-- ==== Sys2Proof/Machine/Activation.lean ====
section
/-! DEFINITION. The settings load and its two outcomes (section 2.2), and PASSIVE entry (section 2.8). -/

namespace Sys2Proof.Machine

/-- The activation is rejected (R25): PASSIVE, the rejected flag, and the REJECTED status write with the
reason and the check. Every table keeps its value. -/
def State.rejectActivation (reason : RejectReason) (check : Word32) (s : State) : State :=
  (s.modCtl fun c => { c with act := .passive, rejected := true }).place
    (s.statusWrite false (statusBytes 2 reason.code false check))

/-- The path decoder takes up the block (R4, R5, R13, R24). -/
def PathState.activated (p : PathState) (f : SettingsFields) : PathState :=
  { p with
    ingress := some { base := f.ingressBase, size := f.ingressSize }
    delivery := some { base := f.deliveryBase, size := f.deliverySize }
    classMap := f.classes.map fun c => (classOf? c).getD .other
    stray := .reset }

/-- The control monitor and the order processor take up the block (R24). -/
def Control.activated (c : Control) (f : SettingsFields) (check : Word32) : Control :=
  { c with act := .active, check, settings := f.settings, tail := 0, head := 0, fetching := false,
           haltAnswer := none, passiveWait := none }

/-- The time base is started (R48). -/
def TimeBase.started (f : SettingsFields) : TimeBase :=
  { divisor := f.divisorUsed, prescaler := 0, house := f.initialTime, running := true,
    rateInterval := f.rateUsed, rateExpiry := some (f.initialTime + f.rateUsed) }

/-- The source, window, tariff and booking tables take their activation values for ring depth `d`: those of
RESET, but that each booking entry keeps its generation (R75, R81, R92, R102, R104, R106, R108, R127,
R166). -/
def State.clearTables (d : Nat) (s : State) : State :=
  { s with
    sources := Vector.replicate 48 (.reset d)
    health := Vector.replicate 48 .reset
    legs := Vector.replicate 256 none
    tariffs := Vector.replicate 16 .reset
    bookings := s.bookings.map fun b => Booking.reset b.gen
    calendar := Vector.replicate 32 []
    useCounts := Vector.replicate 48 0
    windows := Vector.replicate 32 (.reset d)
    settlements := [] }

/-- The part takes up the block as one event (R24): the regions, the settings, the tables, the time base,
and then the three writes in order. -/
def State.activate (f : SettingsFields) (check : Word32) (s : State) : State :=
  let s1 : State :=
    { s.clearTables f.d with
      path := s.path.activated f, ctl := s.ctl.activated f check, poster := .reset,
      time := .started f }
  ((s1.place (s1.orderHeadWrite 0)).place (s1.reportHeadWrite 0 false)).place
    (s1.statusWrite false (statusBytes 1 0 f.clamped check))

/-- The load's response is judged (R21, R22, R24, R25). -/
def State.settingsLoaded (resp : Resp) (s : State) : State :=
  match resp with
  | .fault => s.rejectActivation .memory 0
  | .okay data =>
    match validateSettings data s.ctl.startValue s.path.pageBase with
    | some reason => s.rejectActivation reason (settingsCheck data)
    | none => s.activate (settingsFields data) (settingsCheck data)

/-- SETTINGS_LOAD_RESPONSE (R22): the response to the settings load, in LOADING. -/
def execSettingsLoadResponse (mtag : Nat) (resp : Resp) (s : State) :
    Host.Outcome State Fault Refusal :=
  .next (match s.port.ownPurpose mtag with
    | some .settingsLoad =>
      if s.ctl.act = .loading then (s.dropResponse mtag).settingsLoaded resp else s
    | _ => s)

/-! ### PASSIVE entry (R44, R45) -/

/-- The path decoder at PASSIVE entry (R4, R5, R13, R14): the counts and the last offender stay. -/
def PathState.passive (p : PathState) : PathState :=
  { p with
    ingress := none, delivery := none, classMap := Vector.replicate 16 .other,
    stray := { p.stray with outstanding := false, index := none } }

/-- The ports at PASSIVE entry (R17, R45): the own-traffic queue is empty, and responses to own traffic
still outstanding are discarded when they arrive. -/
def Port.passive (p : Port) : Port :=
  { p with own := [], ownWaiting := [], outstanding := p.outstanding.filter fun o => !o.purpose.isOwn }

/-- The time base at PASSIVE entry (R48). -/
def TimeBase.stopped (t : TimeBase) : TimeBase :=
  { t with running := false, prescaler := 0, rateExpiry := none }

/-- PASSIVE entry (R45). The tables take their RESET values, but that each booking entry keeps its
generation. -/
def State.passiveEntry (s : State) : State :=
  { s.clearTables 0 with
    path := s.path.passive, port := s.port.passive, ctl := .reset, poster := .reset,
    time := s.time.stopped }

/-- The part enters PASSIVE when both awaited responses have arrived (R44). -/
def State.passiveIfAnswered (s : State) : State :=
  match s.ctl.passiveWait with
  | some ⟨false, false⟩ => s.passiveEntry
  | _ => s

end Sys2Proof.Machine
end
━━━━━━
Task to complete
Find the word "data" in the material, then list each line that holds it.

Response for this exercise
  | .okay data =>
    match validateSettings data s.ctl.startValue s.path.pageBase with
    | some reason => s.rejectActivation reason (settingsCheck data)
    | none => s.activate (settingsFields data) (settingsCheck data)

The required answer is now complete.